Message boards : Number crunching : Does Rosie create new jobs if no 'net connection available?
Previous · 1 · 2
Author | Message |
---|---|
River~~ Send message Joined: 15 Dec 05 Posts: 761 Credit: 285,578 RAC: 0 |
hey - how come this thread has suddenly become the River tutorial page. I'm stopping here before even I get tired of the sight of my own typing ;-) True - the exponential backoffs are built into BOINC, but that means they are in the client, not in the app. The simple approach of the app testing the network connection would produce the problem I stated. So what is needed to do the automated extension properly is to provide a way for the app to ask the client to download the next WU (or do an empty update if no work is wanted at present). It then tests test to see if the scheduler request has succeeded. The client will go into update deferral if the request does not succeed, and the update will be re-tried on an exponential backoff. New code for the app is to send the request (just once) and the test (that time and each following time). New code for the client is to receive and act on the two kinds of request from the app (unless an existing request can be pressed into service). So I guess what I meant was it is a lot more work than just putting in a line in the app to send a network test packet out. It is POSSIBLE but not simple
Absolutely. But in my opinion it would not be worth the effort for the amount of work saved, not least because of the risk that even one bug in the implementation could lose more work than is likely to be saved. A few local outages don't add up to a lot of lost crunching on the level of the project (annoying as they are to the cruncher affected). A project outage is best covered by doing work for other projects in the meantime. And because it involves changes to the BOINC code as well as to the app, the changes would have to be re-done for each new client, or you'd have to persuade Berkley that they should adopt the new interface. But if enough people want it, yes it is possible. River~~ |
dcdc Send message Joined: 3 Nov 05 Posts: 1832 Credit: 119,885,277 RAC: 1,668 |
So what is needed to do the automated extension properly is to provide a way for the app to ask the client to download the next WU (or do an empty update if no work is wanted at present). It then tests test to see if the scheduler request has succeeded. The client will go into update deferral if the request does not succeed, and the update will be re-tried on an exponential backoff. Rather than having to implement this into BOINC, I might be over-simplifying, but I can't see why it couldn't it be done by Rosetta alone(?). I can't see any reason there'd need to be a change to anything other than the rosetta app. Here's my reasoning: No changes would be required server-side, as AFAIK the server doesn't know how many models it's going to get back from a job anyway - its down to the time taken for each run that determines the number of models. I wouldn't have thought that adding extra runs into the result file would make any difference to the server. Rosetta must be able to tell if there is work available as it crunches the work if it is! If there is no work available then it's a case of running the next model of the current job and adding it to the result file. I doubt BOINC has any interaction with the results files other than sending them as and when it should(?), so it seems to me that the required change is purely within Rosetta: If it's the last job in the queue then it shouldn't be marked for upload as more models will be run on it until there's another job added to the queue. It can then be marked for upload by BOINC, and as BOINC has no idea what's in the result file it'll send it as if it was the result file without the extra models in.
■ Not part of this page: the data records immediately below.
-- ==== Sys2Proof/Machine/State.lean ====
section
/-!
DEFINITION. The state of the FCT (10_state.md R20 to R33), with the little of its surroundings the model needs to say what
the block takes in and what it puts on the bus: the inputs not yet taken (41_transport.md R130), the bytes handed to the
line (00_scope.md R7, `LineSend`) and what has left on the bus (R131 to R133).
-/

namespace Sys2Proof.Machine

/-- The operation in progress, `STATE` (R23). -/
inductive OpState where
  | idle
  | tx
  | awaitSingle
  | awaitAll
  deriving DecidableEq, Repr

/-- The block's own sticky fault codes (R29; R205 to R208). Taking one is a next state (R209), not a stop of the model. -/
inductive FaultCode where
  | noFault
  | illegalOp
  | overlap
  | txEmpty
  | awaitNoSend
  deriving DecidableEq, Repr

/-- The 4-byte status field, four separate bytes (R52, R74). -/
structure StatusField where
  byte0 : Byte
  byte1 : Byte
  byte2 : Byte
  byte3 : Byte
  deriving DecidableEq, Repr

/-- The payload of KIND DECODED (R27). A 9-byte frame has a `FIELD`; in a 5-byte frame it has no value (R103, C1). -/
structure FrameFields where
  addr : Byte
  cmd : Byte
  field : Option StatusField
  deriving DecidableEq, Repr

/-- A verdict: a record of KIND 2, 3 or 4 (R27, R103). -/
inductive Verdict where
  | decoded (f : FrameFields)
  | malformedFrame
  | checksumMismatch
  deriving DecidableEq, Repr

/-- A chunk a wait returns, with its verdict (R27, R141). -/
structure Reply where
  chunk : Chunk
  verdict : Verdict
  deriving DecidableEq, Repr

/-- `RESULT`: its KIND and the payload that KIND has (R27). RESPONSES holds a non-empty list, so its first pair stands
apart (assumptions 12 and 21). -/
inductive Result where
  | noResult
  | frameReady
  | verdict (v : Verdict)
  | ack
  | ioError
  | response (r : Reply)
  | responses (r : Reply) (rs : List Reply)
  | noResponse
  deriving DecidableEq, Repr

/-- The inputs the block steps on, one at a time (R130). -/
inductive Input where
  /-- A host request: the request word and DECODE's byte sequence (R83). -/
  | request (w : ReqWord) (bs : List Byte)
  | txDone
  | txFail
  | rxChunk (c : Chunk)
  | tick
  | reset
  deriving DecidableEq, Repr

/-- The machine. The first nine fields are the block state `S`, "exactly these fields" (R20). The last four are the
model's own (assumptions 4, 5 and 6): what the surroundings present to the block, and what the block puts on the bus. -/
structure State where
  /-- `STATE` (R23). -/
  state : OpState
  /-- `SENT` (R24). -/
  sent : Bool
  /-- `TXBUF`, 9 bytes (R25). -/
  txbuf : Vector Byte 9
  /-- `TXLEN`, 4 bits, value 0, 5 or 9 (R25). -/
  txlen : BitVec 4
  /-- `RXQ`, the captured chunks in arrival order (R26). -/
  rxq : List Chunk
  /-- `TIMER` (R28). -/
  timer : Ticks
  /-- `TLIMIT` (R28). -/
  tlimit : Ticks
  /-- `RESULT` (R27). -/
  result : Result
  /-- `FAULT_CODE` (R29). -/
  faultCode : FaultCode
  /-- Model's own: the inputs the surroundings present and the block has not yet taken, oldest first (R130). -/
  pending : List Input
  /-- Model's own: the bytes handed to the line (`LineSend`, R7) whose transmission has not ended; empty when there is no
  transmission in progress. -/
  line : List Byte
  /-- Model's own: what each ended transmission put on the bus, oldest first (R132, R133, R209, R230). -/
  bus : List (List Byte)
  /-- Model's own: how many free values the run has used (assumption 6). -/
  freeCount : Nat
  deriving DecidableEq, Repr

/-- The machine right after reset (R33), with nothing pending and nothing on the bus. R33 gives `TXBUF` no value: the nine
zero bytes are a DESIGN CHOICE (assumption 1). -/
def State.reset : State where
  state := .idle
  sent := false
  txbuf := #v[0#8, 0#8, 0#8, 0#8, 0#8, 0#8, 0#8, 0#8, 0#8]
  txlen := 0#4
  rxq := []
  timer := 0#32
  tlimit := 0#32
  result := .noResult
  faultCode := .noFault
  pending := []
  line := []
  bus := []
  freeCount := 0

/-- `BUSY`, the derived bit `STATE != IDLE` (R23). -/
def State.busy (s : State) : Bool := s.state != .idle

/-- `HALTED`, the derived bit `FAULT_CODE != 0` (R29). -/
def State.halted (s : State) : Bool := s.faultCode != .noFault

/-- The frame the next SEND transmits, `TXBUF[0..TXLEN-1]` (R25). -/
def State.frame (s : State) : List Byte := s.txbuf.toList.take s.txlen.toNat

/-- Why the model stops with a fault. The block's own faults are `FaultCode`, taken as next states. -/
inductive Fault where
  /-- Raised by the host's reads (Machine/HostView.lean) of a byte or a payload field that holds no value: a `TXBUF` byte at
  or beyond `TXLEN`, or a payload field the current KIND does not have. "reading it is a fault of the model, never a zero"
  (R6, R25, R27, I12). Safe: nothing is read. No instruction and no input raises it. -/
  | noValue
  deriving DecidableEq, Repr

/-- Why the model gives an input or an instruction no next state. -/
inductive Refusal where
  /-- Raised by an arm of `exec` whose instruction has no meaning yet. Safe. No arm raises it. -/
  | notModelled (mnemonic : String)
  /-- Raised by the step on a pending TX_DONE or TX_FAIL while the block is not halted and `STATE` is not TX: there the input
  "does not occur" (R130, R132, R133, R144), so there is no step to take. Safe. No instruction raises it. -/
  | lineReportNotEnabled
  deriving DecidableEq, Repr

end Sys2Proof.Machine
end

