-- ==== Sys2Proof/Machine/Wire.lean ====
section
/-!
DEFINITION. The wire commands (30_encoding.md R75 to R79). Frames are what "the block puts on and takes off the bus". A
command frame that reaches the block does so as a chunk, the one input that carries frame bytes (41_transport.md R130), and
its meaning is what the block does with that chunk (R134); assumption 3. The way out is ENCODE or ENCODE_EXT, which build
the same bytes, and SEND. What a control unit does on a command is outside the block (00_scope.md section 2.2).
-/

namespace Sys2Proof.Machine

/-- GET_DOOR_STATUS at the block (R75, R134). -/
def execGetDoorStatus (addr sum : Byte) (s : State) : Host.Outcome State Fault Refusal :=
  .next (rxChunk (basicChunk addr 0x30#8 sum) s)

/-- UNLOCK at the block (R76, R134). -/
def execUnlock (addr sum : Byte) (s : State) : Host.Outcome State Fault Refusal :=
  .next (rxChunk (basicChunk addr 0x31#8 sum) s)

/-- GET_BUS_STATUS at the block (R77, R134). -/
def execGetBusStatus (addr sum : Byte) (s : State) : Host.Outcome State Fault Refusal :=
  .next (rxChunk (basicChunk addr 0x32#8 sum) s)

/-- BROADCAST_RECRUIT at the block (R78, R134). -/
def execBroadcastRecruit (addr newaddr sum : Byte) (s : State) : Host.Outcome State Fault Refusal :=
  .next (rxChunk (extChunk addr 0x80#8 newaddr sum) s)

/-- ASSIGN_NEW_ADDRESS at the block (R79, R134). -/
def execAssignNewAddress (addr newaddr sum : Byte) (s : State) : Host.Outcome State Fault Refusal :=
  .next (rxChunk (extChunk addr 0x81#8 newaddr sum) s)

end Sys2Proof.Machine
end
Its not just project outages, but connection outages at either end and firewall issues. I had a computer with 118 hours of idle time over the weekend as it had no net connection available. I'd have thought this would add quite few percent onto the total production, and that percentage will scale with the project as it grows. It also means people will find it easier to manage - especially those on dial up or with intermittently available connections as they don't need to micro -manage the project to the same extent. Are there any major flaws in my logic? (I don't mind minor flaws...) |
Rollo Send message Joined: 2 Jan 06 Posts: 21 Credit: 106,369 RAC: 0 |
I am no expert, but I think, that rosetta has no knowledge about the boinc queue. Therefore it can not decide whether it is working on the last model or not... |
Feet1st Send message Joined: 30 Dec 05 Posts: 1755 Credit: 4,690,520 RAC: 0 |
I think that's right. R@H would have to "complete" the WU, delivering a results file to BOINC for transfer back to the project. It wouldn't really "see" it's out of work until it's already "completed" the WU. And it wouldn't know if more work is downloading presently. So these are some of the hic-cups to making it work. There's no way to pull the WU BACK from BOINC and say "I've decided I'm NOT done with it, please give it back to me...and nevermind about sending this result I'll return it later when I compelte it... again". Add this signature to your EMail: Running Microsoft's "System Idle Process" will never help cure cancer, AIDS nor Alzheimer's. But running Rosetta@home just might! https://boinc.bakerlab.org/rosetta/ |
River~~ Send message Joined: 15 Dec 05 Posts: 761 Credit: 285,578 RAC: 0 |
agree so far
No. There are two lots of software running on your machine, the client and the app. The client is written by BOINC, and is the same across all projects. The app is project specific, and sometimes there can be more than one app to a project (as for example when E@H was running a mix of work on the Einstein and Albert apps). It is the client that schedules work on the local box, not the app and not the scheduler. Therefor to make this scheme work there must be new communication between the app and the client. Therefore tha client needs to change. Therefore the changes involve BOINC code. It is the client that tells the app to start, stop, pause, unload from memory, resume, abort. Where these things are initiated by the user, the manager tells the cleint and the client tells the app.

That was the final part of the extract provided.